Abstract
Synpolydactyly (SPD) is an autosomal dominant congenital limb disorder due to mutations in HOXD13 . It is a phenotypically heterogeneous condition characterized by syndactyly of the third finger (F3), fourth finger (F4) and/or fourth toe (T4), and fifth toe (T5) with variably associated polydactyly. We report on a mother and fetus with SPD. The mother has a novel mutation (c.708_708delC) in the HOXD13 gene that was also seen in the fetus. However, the fetus had congenital omphalocele in addition to SPD that is an association not reported to date. A chromosomal microarray in the fetus was normal. We report a novel mutation in HOXD13 and document co-occurrence of an omphalocele and SPD in a fetus.
Keywords: synpolydactyly, HOXD13, omphalocele, syndactyly, polydactyly
Introduction
Synpolydactyly (SPD; OMIM 186000) is an autosomal dominant congenital limb disorder caused by mutation in HOXD13 (OMIM 142989). Typically, patients with SPD have syndactyly of the third finger (F3), fourth finger (F4) and/or fourth toe (T4), and fifth toe (T5) with variable expression and reduced penetrance. 1 Phenotypes may comprise pre-/postaxial polydactyly in the same or different digits. Metacarpal or metatarsal abnormalities can also be seen.
Clinical Report
A female fetus aborted at 17 weeks of gestation was referred for autopsy in view of multiple congenital anomalies. The mother was a primigravida in a nonconsanguineous marriage. There was no antenatal illness or exposure to known teratogens. Antenatal ultrasonography disclosed colpocephaly, a narrow thorax, and a large abdominal wall defect in the fetus. Clinical evaluation of the mother revealed bilateral cutaneous syndactyly of F3 and F4 ( Fig. 1A ). Syndactyly was not present in the feet ( Fig. 1C ). Radiographs of the mother showed partial fusion of distal phalanges of F3 and F4 as well as a bony growth on the medial side of proximal phalange of F4 on the right hand. There was complete duplication of the middle phalanges and partial duplication of the distal phalanges of F4 and synostosis of the proximal phalanges of F3, F4, and the third metacarpal on the left hand ( Fig. 1B ). Partial duplication or spike-like bone growths from the proximal part of the second metatarsals were also noted ( Fig. 1D ).
Fig. 1.
Clinical photographs and radiographs of mother's hands ( A, B ) and feet ( C, D ) show bilateral cutaneous syndactyly of F3, F4 ( A ), partial fusion of distal phalanges of F3, F4 and bony growth on the medial side of proximal phalange of F4 on right hand ( B ), complete duplication of middle phalanges and partial duplication of distal phalanges of F4 and synostosis of proximal phalanges of F3 and third metacarpal of left hand ( B ).
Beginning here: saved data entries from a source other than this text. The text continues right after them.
/-! ### Writes with rows of their own -/

/-- The writes of a WRITE or of a SEALED_WRITE's body. -/
def Job.writes (j : Job) : List DWrite := (parseWrite (if j.opcode = 2 then j.payload else sealedBody j.payload)).getD []
/-- A write of a value to an entry. -/
def sets (idx sub v : Nat) (w : DWrite) : Bool := w.idx == idx && w.sub == sub && beNat w.val == v
/-- Serve a transaction that makes the write which a row names. -/
def State.named (s : State) (j : JobRef) (p : List DWrite → Bool) : Out :=
  match s.dictJob j 2, s.dictJob j 3 with
  | some (x, c), _ => if p x.writes then .next (s.serveTxn x c) else .next s
  | none, some (x, c) => if p x.writes then .next (s.serveTxn x c) else .next s
  | none, none => .next s
/-- TENANT_STATE_WRITE: DISABLED resets the tenant (R72, R75). -/
def execTenantStateWrite (j : JobRef) (tenant : Nat) (enabled : Bool) (s : State) : Out :=
  s.named j (fun ws => decide (tenant < 64) && ws.any (sets (0x1800 + tenant) 1 (if enabled then 1 else 0)))
/-- EVENT_CLEAR (R117). -/
def execEventClear (j : JobRef) (idx sub count mask : Nat) (s : State) : Out :=
  s.named j (fun ws => ws.any (fun w => w.typ == 15 && sets idx sub (count * 256 + mask) w))
/-- FLOOR_RAISE (R241). -/
def execFloorRaise (j : JobRef) (floor : Nat) (s : State) : Out := s.named j (fun ws => ws.any (sets 0x2400 5 floor))
/-- INSTALL (R244). -/
def execInstall (j : JobRef) (s : State) : Out := s.named j (fun ws => ws.any (sets 0x2421 1 1))
/-- DISCARD (R244). -/
def execDiscard (j : JobRef) (s : State) : Out := s.named j (fun ws => ws.any (sets 0x2421 1 2))
/-- REMOVE (R244). -/
def execRemove (j : JobRef) (binding : Nat) (s : State) : Out := s.named j (fun ws => ws.any (sets 0x2421 1 3) && ws.any (sets 0x2421 2 binding))
/-- RESTART of a noise source (R294). -/
def execRestart (j : JobRef) (src : Nat) (s : State) : Out := s.named j (fun ws => decide (src < 16) && ws.any (sets (0x2820 + src) 4 1))
/-- DISABLE of a noise source (R294). -/
def execDisable (j : JobRef) (src : Nat) (s : State) : Out := s.named j (fun ws => decide (src < 16) && ws.any (sets (0x2820 + src) 5 1))
/-- RESEED_ALL (R299). -/
def execReseedAll (j : JobRef) (s : State) : Out := s.named j (fun ws => ws.any (sets 0x2800 5 1))
/-- KEYS_RESET (R331). -/
def execKeysReset (j : JobRef) (s : State) : Out := s.named j (fun ws => ws.any (sets 0x2C00 8 1))
/-- FORCE_RELEASE (R351). -/
def execForceRelease (j : JobRef) (lines : Nat) (s : State) : Out := s.named j (fun ws => ws.any (sets 0x3300 0x22 lines))
/-- REMEASURE (R350). -/
def execRemeasure (j : JobRef) (lines : Nat) (s : State) : Out := s.named j (fun ws => ws.any (sets 0x3300 0x23 lines))
/-- UPDATE_WINDOW_OPEN (R346). -/
def execUpdateWindowOpen (j : JobRef) (w chan start len expires : Nat) (s : State) : Out :=
  let at_ := 0x10 + 4 * w
  s.named j (fun ws => decide (w < 8) && ws.any (sets 0x3200 at_ chan) && ws.any (sets 0x3200 (at_ + 1) start) && ws.any (sets 0x3200 (at_ + 2) len) &&
    ws.any (sets 0x3200 (at_ + 3) expires))
/-- UPDATE_WINDOW_CLOSE (R346). -/
def execUpdateWindowClose (j : JobRef) (w : Nat) (s : State) : Out := s.named j (fun ws => decide (w < 8) && ws.any (sets 0x3200 (0x10 + 4 * w) 0xFF))
/-- A TRANSITION of an op with a value (R398). -/
def State.transition (s : State) (j : JobRef) (op : Nat) (value : Bytes) : Out :=
  s.named j (fun ws => transitionOf ws == some value && fieldAt value 0 1 == op)
/-- TRANSITION_RELEASE (R395, R398, R399). -/
def execTransitionRelease (j : JobRef) (value : Bytes) (s : State) : Out := s.transition j 1 value
/-- TRANSITION_RETURN (R395, R398, R399). -/
def execTransitionReturn (j : JobRef) (value : Bytes) (s : State) : Out := s.transition j 2 value
/-- TRANSITION_TERMINAL (R395, R398, R399). -/
def execTransitionTerminal (j : JobRef) (value : Bytes) (s : State) : Out := s.transition j 3 value
/-- TRANSITION_FIELD_SEAL (R395, R398, R399). -/
def execTransitionFieldSeal (j : JobRef) (value : Bytes) (s : State) : Out := s.transition j 4 value
/-- RESUME (R412, R422). -/
def execResume (j : JobRef) (s : State) : Out := s.named j (fun ws => ws.any (sets 0x4020 3 1))
/-- WARM_RESET (R444). -/
def execWarmReset (j : JobRef) (s : State) : Out := s.named j asksReset
/-- A value of FENCE_REQUEST. -/
def fences (cluster : Nat) (ok : Nat → Bool) (ws : List DWrite) : Bool :=
  decide (cluster < 16) && ws.any (fun w => w.idx == 0x2000 + cluster && w.sub == 6 && ok (beNat w.val))
/-- FENCE_REQUEST: the bits of `les` are 1 (R220). -/
def execFenceRequest (j : JobRef) (cluster les : Nat) (s : State) : Out :=
  s.named j (fences cluster (fun v => les != 0 && (List.range 4).all (fun i => !bitAt les i || bitAt v i)))
/-- FENCE_RELEASE: the bits of `les` are 0 (R220). -/
def execFenceRelease (j : JobRef) (cluster les : Nat) (s : State) : Out :=
  s.named j (fences cluster (fun v => les != 0 && (List.range 4).all (fun i => !bitAt les i || !bitAt v i)))
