-- ==== Sys2Proof/Machine/Dispatch.lean ====
section
/-! DEFINITION. One arm per command: its meaning, or a refusal by name where the model has none. -/

namespace Sys2Proof
namespace Machine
Clinically the feet appeared normal ( C ) whereas radiographs show partial duplication or spike-like projection from the second metatarsal ( D ). (Permission was obtained from the patient for publication.)
A detailed postmortem examination of fetus was performed. On external examination, an omphalocele was noted in the fetus with intestines, stomach, and liver present ( Fig. 2A, E ). Bilateral complete cutaneous syndactyly of F3 and F4 was noted ( Fig. 2B, C ). There was postaxial polydactyly of the left foot ( Fig. 2D ). No other external or internal anomalies were present. Magnetic resonance imaging or autopsy of the brain could not be obtained due to autolysis. Radiographs of fetus hands were of poor resolution, inhibiting the ability to comment on phalangeal anatomy ( Fig. 2E ).
Fig. 2.
Images show an omphalocele ( A, E ) in the fetus, bilateral cutaneous syndactyly of F3, F4 ( B, C ), and postaxial polydactyly of right foot ( D ). Radiograph shows an anteroposterior view of the fetus (e). (Permission was obtained from the parents for presentation.)
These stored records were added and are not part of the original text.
-- ==== Sys2Proof/Certificates/Slice0/Obligations.lean ====
section
/-! DEFINITION. The statements for the provers, from the spec's numbered rules. -/

open Sys2Proof
open Sys2Proof.Machine

/-- ADD, SUB and NOP issue and complete: each lane is the sum or difference modulo 2^g; NOP changes nothing but the issue itself (R199, R251, R268). ADDM, SUBM,
REDB, MULM and REDW, wherever the descriptor named holds a modulus of the pass's grain: within their bounds the lanes are the modular sum and difference,
the Barrett remainder and the Montgomery reduction; outside them the instruction still completes, and the lane is not stated (R251). Where the spec leaves a
point open or is read by inference, this follows the model's choice in logs 9 and 10. It states that these forms complete: nop, add, sub, addm, subm, redb,
mulm, redw. -/
def Obligations.PlainLanesComplete : Prop :=
  (∀ (s : State) (w : Mw), Issues s w none →
    let g := grainOf w.g
    let n := spanOf w.sp
    let sec := secIn s w w.src1 n || secIn s w w.src2 n
    let a := laneIn s w w.src1 n g
    let b := laneIn s w w.src2 n g
    (nine w = true → Passes (exec (.add w) s) s w n g sec (fun i => (a i + b i) % 2 ^ g)) ∧
    (nine w = true → Passes (exec (.sub w) s) s w n g sec (fun i => (a i + 2 ^ g - b i) % 2 ^ g)) ∧
    exec (.nop w) s = .next (s.setLe w.le (issuedLe s w))) ∧
  (∀ (s : State) (w : Mw), Issues s w none → narrow w = true → namesQ w true = true → descOk (descIn s w) w.g = true →
    let g := grainOf w.g
    let n := spanOf w.sp
    let q := (descIn s w).q
    let sec := secIn s w w.src1 n || secIn s w w.src2 n
    let a := laneIn s w w.src1 n g
    let b := laneIn s w w.src2 n g
    let t := laneIn s w w.src1 (2 * n) (2 * g)
    PassesWhere (exec (.addm w) s) s w n g sec (fun i r => q < 2 ^ g → a i < q → b i < q → r = (a i + b i) % q) ∧
    PassesWhere (exec (.subm w) s) s w n g sec (fun i r => q < 2 ^ g → a i < q → b i < q → r = (a i + q - b i) % q) ∧
    PassesWhere (exec (.redb w) s) s w n g (secIn s w w.src1 n)
      (fun i r => q < 2 ^ g → a i < 2 ^ (descIn s w).barrettS → r = a i % q) ∧
    PassesWhere (exec (.mulm w) s) s w n g sec (fun i r => a i * b i < q * 2 ^ g → r = mont g (descIn s w) (a i * b i) % 2 ^ g) ∧
    PassesWhere (exec (.redw w) s) s w n g (secIn s w w.src1 (2 * n)) (fun i r => t i < q * 2 ^ g → r = mont g (descIn s w) (t i) % 2 ^ g))

/-- The Montgomery reduction of t < q · 2^g, under a descriptor whose constants keep the limits of their table, is t · 2^−g mod q, in [0, 2q) (R203). MULW, DOT
and CLMUL: the exact product, its accumulation and the carry-less product fill the wide lanes of a group of twice the span (R251). Where the spec leaves a
point open or is read by inference, this follows the model's choice in logs 9 and 10. It states that these forms complete: mulw, dot, clmul. -/
def Obligations.WideProductsAndReductionComplete : Prop :=
  (∀ (g t : Nat) (d : Descriptor), (d.q * d.qnegInv + 1) % 2 ^ g = 0 → t < d.q * 2 ^ g →
    mont g d t < 2 * d.q ∧ mont g d t * 2 ^ g % d.q = t % d.q) ∧
  (∀ (s : State) (w : Mw), Issues s w none →
    let g := grainOf w.g
    let n := spanOf w.sp
    let sec := secIn s w w.src1 n || secIn s w w.src2 n
    let a := laneIn s w w.src1 n g
    let b := laneIn s w w.src2 n g
    let c := laneIn s w w.dest (2 * n) (2 * g)
    (narrow w = true → Passes (exec (.mulw w) s) s w (2 * n) (2 * g) sec (fun i => a i * b i)) ∧
    (narrow w = true → Passes (exec (.dot w) s) s w (2 * n) (2 * g) (sec || secIn s w w.dest (2 * n))
      (fun i => (c i + a i * b i) % 2 ^ (2 * g))) ∧
    (oneGrain w 1 = true → Passes (exec (.clmul w) s) s w (2 * n) 72 sec (fun i => Machine.clmul 36 (a i) (b i))))

/-- BASEMUL over 128 pairs, with γ_i = 17^(2·BitRev7(i)+1) · 2^18 mod 3,329, for inputs below 2q: the product of two linear polynomials modulo X² − γ, in
Montgomery form (R251). Where the spec leaves a point open or is read by inference, this follows the model's choice in logs 9 and 10. It states that these
forms complete: basemul. -/
def Obligations.BasemulCompletes : Prop :=
  ∀ (s : State) (w : Mw), Issues s w none → whole w 0 = true → w.q = 0 → descOk (descIn s w) 0 = true →
    let d := descIn s w
    let a := laneIn s w w.src1 4 18
    let b := laneIn s w w.src2 4 18
    PassesWhere (exec (.basemul w) s) s w 4 18 (secIn s w w.src1 4 || secIn s w w.src2 4) (fun i r =>
      let k := i / 2
      a (2 * k) < 2 * d.q → a (2 * k + 1) < 2 * d.q → b (2 * k) < 2 * d.q → b (2 * k + 1) < 2 * d.q →
        r = (if i % 2 = 0 then
            Machine.mulm 18 d (a (2 * k)) (b (2 * k)) +
              Machine.mulm 18 d (Machine.mulm 18 d (a (2 * k + 1)) (b (2 * k + 1))) (17 ^ (2 * bitRev 7 k + 1) * 2 ^ 18 % 3329)
          else Machine.mulm 18 d (a (2 * k)) (b (2 * k + 1)) + Machine.mulm 18 d (a (2 * k + 1)) (b (2 * k))) % 2 ^ 18)

/-- The butterflies of one polynomial or half of one: with d = 2^t, block b and ζ its twiddle, CT gives a + M(ζ, b) and a + 2q − M(ζ, b), GS gives a + b and
M(ζ, b + Kq − a); ζ comes from the ROM, or from the src2 group, which then counts for the tag (R253, R254). The TOP passes across two groups, with ζ_1 of
the ROM (R254). Where the spec leaves a point open or is read by inference, this follows the model's choice in logs 9 and 10. It states that these forms
complete: ct18, gs18, ct36l, ct36u, ct36TopSum, ct36TopDiff, gs36l, gs36u, gs36TopSum, gs36TopDiff. -/
def Obligations.AllButterfliesComplete : Prop :=
  (∀ (s : State) (w : Mw), Issues s w none →
    let D := descIn s w
    let d := 2 ^ w.pat
    let sec := secIn s w w.src1 4 || (!D.rom && secIn s w w.src2 4)
    let ct := fun (i : Instr) (g b0 : Nat) =>
      let a := laneIn s w w.src1 4 g
      let z := fun j => if D.rom then romZeta w.g (128 / d + (b0 + j / (2 * d))) else laneIn s w w.src2 4 g j
      ∃ lane, Passes (exec i s) s w 4 g sec lane ∧ ∀ j, j < laneCount g 4 → j % (2 * d) < d → a j + 2 * D.q < 2 ^ g →
        lane j = (a j + Machine.mulm g D (z j) (a (j + d))) % 2 ^ g ∧
        lane (j + d) = (a j + 2 * D.q - Machine.mulm g D (z j) (a (j + d))) % 2 ^ g
    let gs := fun (i : Instr) (g k b0 : Nat) =>
      let a := laneIn s w w.src1 4 g
      let z := fun j => if D.rom then romZeta w.g (256 / d - 1 - (b0 + j / (2 * d))) else laneIn s w w.src2 4 g j
      ∃ lane, Passes (exec i s) s w 4 g sec lane ∧ ∀ j, j < laneCount g 4 → j % (2 * d) < d → a j < k * D.q → a (j + d) < k * D.q →
        lane j = (a j + a (j + d)) % 2 ^ g ∧
        lane (j + d) = Machine.mulm g D (z j) (a (j + d) + k * D.q - a j) % 2 ^ g
    descOk D w.g = true →
    (layer w 0 7 = true → ct (.ct18 w) 18 0 ∧ gs (.gs18 w) 18 8 0) ∧
    (layer w 1 6 = true → ct (.ct36l w) 36 0 ∧ ct (.ct36u w) 36 (64 / d) ∧ gs (.gs36l w) 36 4096 0 ∧ gs (.gs36u w) 36 4096 (64 / d))) ∧
  (∀ (s : State) (w : Mw), Issues s w none → whole w 1 = true → w.q = 1 → descOk (descIn s w) 1 = true → (descIn s w).rom = true →
    let D := descIn s w
    let sec := secIn s w w.src1 4 || secIn s w w.src2 4
    let a := laneIn s w w.src1 4 36
    let b := laneIn s w w.src2 4 36
    let z := romZeta 1 1
    PassesWhere (exec (.ct36TopSum w) s) s w 4 36 sec
      (fun i r => a i + 2 * D.q < 2 ^ 36 → r = (a i + Machine.mulm 36 D z (b i)) % 2 ^ 36) ∧
    PassesWhere (exec (.ct36TopDiff w) s) s w 4 36 sec
      (fun i r => a i + 2 * D.q < 2 ^ 36 → r = (a i + 2 * D.q - Machine.mulm 36 D z (b i)) % 2 ^ 36) ∧
    PassesWhere (exec (.gs36TopSum w) s) s w 4 36 sec
      (fun i r => a i < 4096 * D.q → b i < 4096 * D.q → r = (a i + b i) % 2 ^ 36) ∧
    PassesWhere (exec (.gs36TopDiff w) s) s w 4 36 sec
      (fun i r => a i < 4096 * D.q → b i < 4096 * D.q → r = Machine.mulm 36 D z (b i + 4096 * D.q - a i) % 2 ^ 36))

/-- Logic, shifts, comparisons, selection and reductions complete with the lanes of their table; a secret mask makes the whole result secret (R204, R255).
MFROMV sets the mask bit of each lane whose top bit is set, and no other bit (R255). Where the spec leaves a point open or is read by inference, this
follows the model's choice in log 10. It states that these forms complete: and, or, xor, andn, shl, shr, rol64, cmplt, cmpeq, movm, popc, mfromv, andr, orr.
-/
def Obligations.LogicMasksAndSelectionComplete : Prop :=
  (∀ (s : State) (w : Mw), Issues s w none →
    let g := grainOf w.g
    let n := spanOf w.sp
    let s1 := secIn s w w.src1 n
    let sec := s1 || secIn s w w.src2 n
    let a := laneIn s w w.src1 n g
    let b := laneIn s w w.src2 n g
    let x := laneIn s w w.src1 n 72
    let y := laneIn s w w.src2 n 72
    let k := (aIn s w w.src2).val % 128
    let m := (s.le w.le).mreg w.mask
    (w.sp < 3 →
      Passes (exec (.and w) s) s w n 72 sec (fun i => Nat.land (x i) (y i)) ∧
      Passes (exec (.or w) s) s w n 72 sec (fun i => Nat.lor (x i) (y i)) ∧
      Passes (exec (.xor w) s) s w n 72 sec (fun i => Nat.xor (x i) (y i)) ∧
      Passes (exec (.andn w) s) s w n 72 sec (fun i => Nat.land (x i) (2 ^ 72 - 1 - y i)) ∧
      Passes (exec (.andr w) s) s w 1 72 s1 (fun i => if i = 0 then (lanesOf 72 (16 * n) (groupIn s w w.src1 n)).foldl Nat.land (2 ^ 72 - 1) else 0) ∧
      Passes (exec (.orr w) s) s w 1 72 s1 (fun i => if i = 0 then (lanesOf 72 (16 * n) (groupIn s w w.src1 n)).foldl Nat.lor 0 else 0)) ∧
    (nine w = true →
      Passes (exec (.shl w) s) s w n g (s1 || (aIn s w w.src2).sec) (fun i => if g ≤ k then 0 else a i * 2 ^ k % 2 ^ g) ∧
      Passes (exec (.shr w) s) s w n g (s1 || (aIn s w w.src2).sec) (fun i => a i / 2 ^ k) ∧
      Passes (exec (.cmplt w) s) s w n g sec (fun i => if a i < b i then 2 ^ g - 1 else 0) ∧
      Passes (exec (.cmpeq w) s) s w n g sec (fun i => if a i = b i then 2 ^ g - 1 else 0) ∧
      Passes (exec (.popc w) s) s w n g s1 (fun i => popCount g (a i)) ∧
      Passes (exec (.movm w) s) s w n g (s1 || secIn s w w.dest n || m.sec)
        (fun i => if enabled w.g m.val i then a i else laneIn s w w.dest n g i) ∧
      exec (.mfromv w) s = .next (s.setLe w.le ((issuedLe s w).setM w.mask (maskFrom w.g (lanesOf g (laneCount g n) (groupIn s w w.src1 n))) s1))) ∧
    (oneGrain w 2 = true →
      Passes (exec (.rol64 w) s) s w n 72 (s1 || (aIn s w w.src2).sec)
        (fun i => (x i % 2 ^ 64 * 2 ^ (k % 64) + x i % 2 ^ 64 / 2 ^ (64 - k % 64)) % 2 ^ 64))) ∧
  (∀ (g : Nat) (ls : List Nat), g < 3 → ls.length ≤ laneCount (grainOf g) 4 → (∀ x ∈ ls, x < 2 ^ grainOf g) →
    ∀ b, bitAt (maskFrom g ls) b = true ↔ ∃ i, i < ls.length ∧ maskBit g i = b ∧ 2 ^ (grainOf g - 1) ≤ ls.getD i 0)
We sequenced the HOXD13 gene in both the mother and fetus. Sanger sequencing revealed a novel heterozygous deletion of c.708_708delC (p.N236Kfs*30) in exon 1 in both of them ( Fig. 3 ). However, the fetus has an omphalocele and SPD, which is an association not reported with HOXD13 mutations in the literature. 2 SNP-based microarray was done to identify any copy number variants (CNVs) in the fetus due to the presence of the omphalocele. No pathogenic CNVs were found on SNP microarray. Chromosomal microarray was done in Illumina HumanCytoSNP-12 (resolution ∼30 KB) platform (San Diego, California, United States). Analysis was performed by using Illumina KaryoStudio 1.4.3.0 Build 37 (CNV Plugin V3.0.7.0) software (San Diego, California, United States). We have excluded the CNVs not containing genes (unless associated with controlling elements of the genes with clinical significance), the regions not having any controlling elements, and those smaller than 0.2 Mb (unless associated with a gene of known clinical significance). Copy neutral LOH (loss of heterozygosity) was inferred by considering regions with clinical significance of greater than 8 Mb. The study has the approval of institutional ethics committee and informed consent was taken from the family for the study.
Fig. 3.
Pedigree of the family by electropherograms (reverse sequence) shows heterozygous sequence variation, c.708_708delC (p.N236Kfs*30) in exon 1 of HOXD13 gene in mother and fetus whereas father has normal sequence.
Discussion
We report on a fetus with SPD and omphalocele and SPD in the mother. Both had a novel pathogenic mutation in HOXD13 . The mother has SPD in F3 and F4 whereas fetus has syndactyly of F3, F4, and polydactyly in a foot. This family demonstrates the variable presentation of this condition.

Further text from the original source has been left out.